» **Your goal**:
Can you quote, word for word, every line from the first line of the records below through the line containing "the value. -/", and nothing else?

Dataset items
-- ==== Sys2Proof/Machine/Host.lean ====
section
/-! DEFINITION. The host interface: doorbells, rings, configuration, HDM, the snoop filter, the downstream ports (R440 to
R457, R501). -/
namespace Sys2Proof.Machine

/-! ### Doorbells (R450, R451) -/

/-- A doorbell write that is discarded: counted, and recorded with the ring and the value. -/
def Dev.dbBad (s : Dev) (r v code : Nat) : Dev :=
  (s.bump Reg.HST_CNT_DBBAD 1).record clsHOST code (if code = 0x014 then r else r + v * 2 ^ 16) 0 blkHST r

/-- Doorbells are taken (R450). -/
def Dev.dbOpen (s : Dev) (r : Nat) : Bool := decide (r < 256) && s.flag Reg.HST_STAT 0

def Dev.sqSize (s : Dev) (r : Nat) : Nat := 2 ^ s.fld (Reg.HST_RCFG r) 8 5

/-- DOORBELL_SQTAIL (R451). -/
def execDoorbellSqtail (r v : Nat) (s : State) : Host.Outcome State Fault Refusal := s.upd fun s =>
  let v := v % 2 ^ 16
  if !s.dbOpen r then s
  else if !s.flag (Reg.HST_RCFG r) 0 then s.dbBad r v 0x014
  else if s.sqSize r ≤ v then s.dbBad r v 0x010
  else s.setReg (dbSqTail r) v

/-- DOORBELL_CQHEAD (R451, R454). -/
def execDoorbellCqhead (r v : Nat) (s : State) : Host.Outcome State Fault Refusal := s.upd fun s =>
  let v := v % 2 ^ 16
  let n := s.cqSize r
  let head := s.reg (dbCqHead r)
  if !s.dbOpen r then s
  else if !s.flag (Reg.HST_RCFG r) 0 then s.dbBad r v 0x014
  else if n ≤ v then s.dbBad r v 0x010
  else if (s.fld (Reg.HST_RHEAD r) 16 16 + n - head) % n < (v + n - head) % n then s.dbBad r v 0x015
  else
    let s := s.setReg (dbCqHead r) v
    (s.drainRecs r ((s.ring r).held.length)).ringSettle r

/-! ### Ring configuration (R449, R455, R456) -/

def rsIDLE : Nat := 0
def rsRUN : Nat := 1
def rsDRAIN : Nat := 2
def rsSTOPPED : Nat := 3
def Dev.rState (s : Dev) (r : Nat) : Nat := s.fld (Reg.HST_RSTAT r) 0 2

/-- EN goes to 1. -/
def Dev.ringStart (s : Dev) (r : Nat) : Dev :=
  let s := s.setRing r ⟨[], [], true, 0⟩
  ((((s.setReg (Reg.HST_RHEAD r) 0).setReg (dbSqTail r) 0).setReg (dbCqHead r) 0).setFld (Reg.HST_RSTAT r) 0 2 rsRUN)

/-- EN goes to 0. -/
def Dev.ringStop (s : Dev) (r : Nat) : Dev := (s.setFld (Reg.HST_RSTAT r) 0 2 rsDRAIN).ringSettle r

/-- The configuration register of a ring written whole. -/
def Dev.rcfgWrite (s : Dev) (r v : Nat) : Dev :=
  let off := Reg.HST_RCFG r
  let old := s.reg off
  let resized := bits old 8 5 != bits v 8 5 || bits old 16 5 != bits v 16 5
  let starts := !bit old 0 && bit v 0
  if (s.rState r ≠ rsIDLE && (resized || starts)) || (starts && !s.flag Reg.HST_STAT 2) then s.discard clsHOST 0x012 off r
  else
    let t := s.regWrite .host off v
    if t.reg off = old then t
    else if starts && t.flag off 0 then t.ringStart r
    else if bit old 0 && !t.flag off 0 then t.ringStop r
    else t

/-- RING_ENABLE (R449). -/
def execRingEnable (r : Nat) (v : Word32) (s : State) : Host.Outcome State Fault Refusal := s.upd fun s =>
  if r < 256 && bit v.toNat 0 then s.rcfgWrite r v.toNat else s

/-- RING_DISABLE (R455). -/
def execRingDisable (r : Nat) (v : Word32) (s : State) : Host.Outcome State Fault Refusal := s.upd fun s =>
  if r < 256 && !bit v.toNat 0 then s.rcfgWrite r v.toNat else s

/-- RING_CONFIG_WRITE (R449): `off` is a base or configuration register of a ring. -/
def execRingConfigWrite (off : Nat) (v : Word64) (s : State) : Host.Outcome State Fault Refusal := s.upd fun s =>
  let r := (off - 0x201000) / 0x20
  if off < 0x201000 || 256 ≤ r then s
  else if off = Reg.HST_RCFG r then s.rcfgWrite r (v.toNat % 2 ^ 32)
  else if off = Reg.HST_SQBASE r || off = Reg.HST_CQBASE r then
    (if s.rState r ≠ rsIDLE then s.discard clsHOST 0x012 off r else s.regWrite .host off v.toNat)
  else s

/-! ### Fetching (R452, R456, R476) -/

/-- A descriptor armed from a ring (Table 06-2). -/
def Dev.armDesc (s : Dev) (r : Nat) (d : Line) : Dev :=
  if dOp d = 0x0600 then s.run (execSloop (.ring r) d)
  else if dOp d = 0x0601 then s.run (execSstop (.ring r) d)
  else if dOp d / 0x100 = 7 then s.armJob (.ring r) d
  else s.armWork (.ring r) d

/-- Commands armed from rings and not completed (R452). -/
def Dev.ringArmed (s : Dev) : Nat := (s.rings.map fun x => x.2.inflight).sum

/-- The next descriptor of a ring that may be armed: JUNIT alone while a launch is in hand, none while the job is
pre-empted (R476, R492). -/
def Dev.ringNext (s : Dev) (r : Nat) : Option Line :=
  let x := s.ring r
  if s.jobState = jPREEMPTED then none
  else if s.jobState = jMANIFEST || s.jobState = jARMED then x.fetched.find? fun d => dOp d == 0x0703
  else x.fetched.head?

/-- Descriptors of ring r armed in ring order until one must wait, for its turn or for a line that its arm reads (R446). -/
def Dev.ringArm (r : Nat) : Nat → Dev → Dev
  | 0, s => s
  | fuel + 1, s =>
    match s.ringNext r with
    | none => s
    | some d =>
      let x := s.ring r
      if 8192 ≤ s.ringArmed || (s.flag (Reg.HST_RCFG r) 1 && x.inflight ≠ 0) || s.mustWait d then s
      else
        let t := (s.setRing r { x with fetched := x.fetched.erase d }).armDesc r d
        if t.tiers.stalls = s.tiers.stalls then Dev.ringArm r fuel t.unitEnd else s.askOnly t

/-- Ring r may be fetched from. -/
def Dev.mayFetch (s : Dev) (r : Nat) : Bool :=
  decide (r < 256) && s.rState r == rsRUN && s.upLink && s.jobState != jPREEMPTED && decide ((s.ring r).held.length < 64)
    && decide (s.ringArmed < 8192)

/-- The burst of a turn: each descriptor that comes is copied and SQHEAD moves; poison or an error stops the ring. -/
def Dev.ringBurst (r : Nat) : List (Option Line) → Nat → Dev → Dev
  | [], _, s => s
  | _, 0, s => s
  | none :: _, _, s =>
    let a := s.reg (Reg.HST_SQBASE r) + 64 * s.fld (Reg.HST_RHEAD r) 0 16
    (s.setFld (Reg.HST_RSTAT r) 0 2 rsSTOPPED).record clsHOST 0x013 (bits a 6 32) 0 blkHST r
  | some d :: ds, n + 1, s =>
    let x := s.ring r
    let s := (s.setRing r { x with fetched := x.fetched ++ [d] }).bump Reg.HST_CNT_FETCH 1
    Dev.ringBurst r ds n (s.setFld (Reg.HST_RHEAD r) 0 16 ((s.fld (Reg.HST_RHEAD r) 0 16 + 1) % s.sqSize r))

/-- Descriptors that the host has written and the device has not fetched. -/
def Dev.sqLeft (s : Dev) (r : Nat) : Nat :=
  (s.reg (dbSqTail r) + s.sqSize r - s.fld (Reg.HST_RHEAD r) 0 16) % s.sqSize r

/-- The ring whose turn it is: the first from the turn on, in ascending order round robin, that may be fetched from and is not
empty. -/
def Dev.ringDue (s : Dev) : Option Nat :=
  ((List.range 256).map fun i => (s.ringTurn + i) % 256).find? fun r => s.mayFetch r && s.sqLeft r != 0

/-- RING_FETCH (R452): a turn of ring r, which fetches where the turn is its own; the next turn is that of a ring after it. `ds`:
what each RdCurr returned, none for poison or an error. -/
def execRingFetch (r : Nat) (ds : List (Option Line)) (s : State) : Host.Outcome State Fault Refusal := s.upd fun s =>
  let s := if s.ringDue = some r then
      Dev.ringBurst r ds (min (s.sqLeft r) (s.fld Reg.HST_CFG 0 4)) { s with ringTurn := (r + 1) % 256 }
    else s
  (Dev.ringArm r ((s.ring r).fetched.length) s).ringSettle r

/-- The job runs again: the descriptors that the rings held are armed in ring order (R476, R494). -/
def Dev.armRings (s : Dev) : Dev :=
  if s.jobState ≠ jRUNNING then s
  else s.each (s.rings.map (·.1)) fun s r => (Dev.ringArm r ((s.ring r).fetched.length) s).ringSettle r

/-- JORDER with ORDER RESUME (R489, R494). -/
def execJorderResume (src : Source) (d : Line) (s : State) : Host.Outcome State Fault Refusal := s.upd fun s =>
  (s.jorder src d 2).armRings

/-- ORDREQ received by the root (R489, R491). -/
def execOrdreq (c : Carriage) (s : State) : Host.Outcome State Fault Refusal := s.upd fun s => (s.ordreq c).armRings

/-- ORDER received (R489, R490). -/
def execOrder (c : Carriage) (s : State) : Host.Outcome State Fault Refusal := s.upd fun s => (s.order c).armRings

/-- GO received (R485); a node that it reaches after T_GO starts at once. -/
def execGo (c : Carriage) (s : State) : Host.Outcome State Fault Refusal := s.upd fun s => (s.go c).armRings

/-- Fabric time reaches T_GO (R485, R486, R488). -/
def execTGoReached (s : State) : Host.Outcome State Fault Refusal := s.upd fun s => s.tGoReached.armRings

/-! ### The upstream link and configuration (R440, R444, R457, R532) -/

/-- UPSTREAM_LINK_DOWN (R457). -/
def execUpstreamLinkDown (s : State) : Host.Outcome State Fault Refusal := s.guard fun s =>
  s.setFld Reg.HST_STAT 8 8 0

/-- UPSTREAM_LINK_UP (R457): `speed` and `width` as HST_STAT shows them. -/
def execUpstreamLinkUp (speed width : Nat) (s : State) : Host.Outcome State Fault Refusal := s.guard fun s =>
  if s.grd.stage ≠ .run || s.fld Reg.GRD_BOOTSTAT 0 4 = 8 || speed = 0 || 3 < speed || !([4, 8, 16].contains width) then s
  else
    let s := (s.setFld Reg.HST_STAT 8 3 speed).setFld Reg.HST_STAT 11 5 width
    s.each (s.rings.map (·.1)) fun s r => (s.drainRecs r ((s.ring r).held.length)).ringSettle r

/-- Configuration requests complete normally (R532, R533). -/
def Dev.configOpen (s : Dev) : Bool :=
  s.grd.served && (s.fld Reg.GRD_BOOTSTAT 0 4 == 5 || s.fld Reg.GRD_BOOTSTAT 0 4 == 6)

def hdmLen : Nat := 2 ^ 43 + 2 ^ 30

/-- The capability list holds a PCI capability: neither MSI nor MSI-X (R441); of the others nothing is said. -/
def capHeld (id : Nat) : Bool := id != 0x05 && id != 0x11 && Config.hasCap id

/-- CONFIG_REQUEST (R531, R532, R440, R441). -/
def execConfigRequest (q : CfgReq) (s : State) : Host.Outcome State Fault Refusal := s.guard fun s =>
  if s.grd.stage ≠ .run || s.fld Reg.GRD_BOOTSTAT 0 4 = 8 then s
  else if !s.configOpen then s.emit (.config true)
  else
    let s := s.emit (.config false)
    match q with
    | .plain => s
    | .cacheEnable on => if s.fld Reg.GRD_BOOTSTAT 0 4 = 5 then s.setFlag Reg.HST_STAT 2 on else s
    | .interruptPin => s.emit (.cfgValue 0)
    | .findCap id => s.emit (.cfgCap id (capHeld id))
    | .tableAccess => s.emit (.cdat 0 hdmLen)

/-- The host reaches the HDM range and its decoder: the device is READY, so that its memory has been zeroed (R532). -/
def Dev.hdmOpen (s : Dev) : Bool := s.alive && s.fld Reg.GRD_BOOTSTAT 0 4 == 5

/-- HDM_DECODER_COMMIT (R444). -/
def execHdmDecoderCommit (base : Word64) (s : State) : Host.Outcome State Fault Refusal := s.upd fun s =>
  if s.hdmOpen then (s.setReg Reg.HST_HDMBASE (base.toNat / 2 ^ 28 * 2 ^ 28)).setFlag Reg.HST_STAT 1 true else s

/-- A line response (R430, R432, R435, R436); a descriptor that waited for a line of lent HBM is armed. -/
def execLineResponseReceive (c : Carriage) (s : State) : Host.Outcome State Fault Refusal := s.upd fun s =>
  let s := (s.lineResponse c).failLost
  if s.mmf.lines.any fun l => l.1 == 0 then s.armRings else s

» **Result for this task**:
-- ==== Sys2Proof/Machine/Host.lean ====
section
/-! DEFINITION. The host interface: doorbells, rings, configuration, HDM, the snoop filter, the downstream ports (R440 to
R457, R501). -/
namespace Sys2Proof.Machine

/-! ### Doorbells (R450, R451) -/

/-- A doorbell write that is discarded: counted, and recorded with the ring and the value. -/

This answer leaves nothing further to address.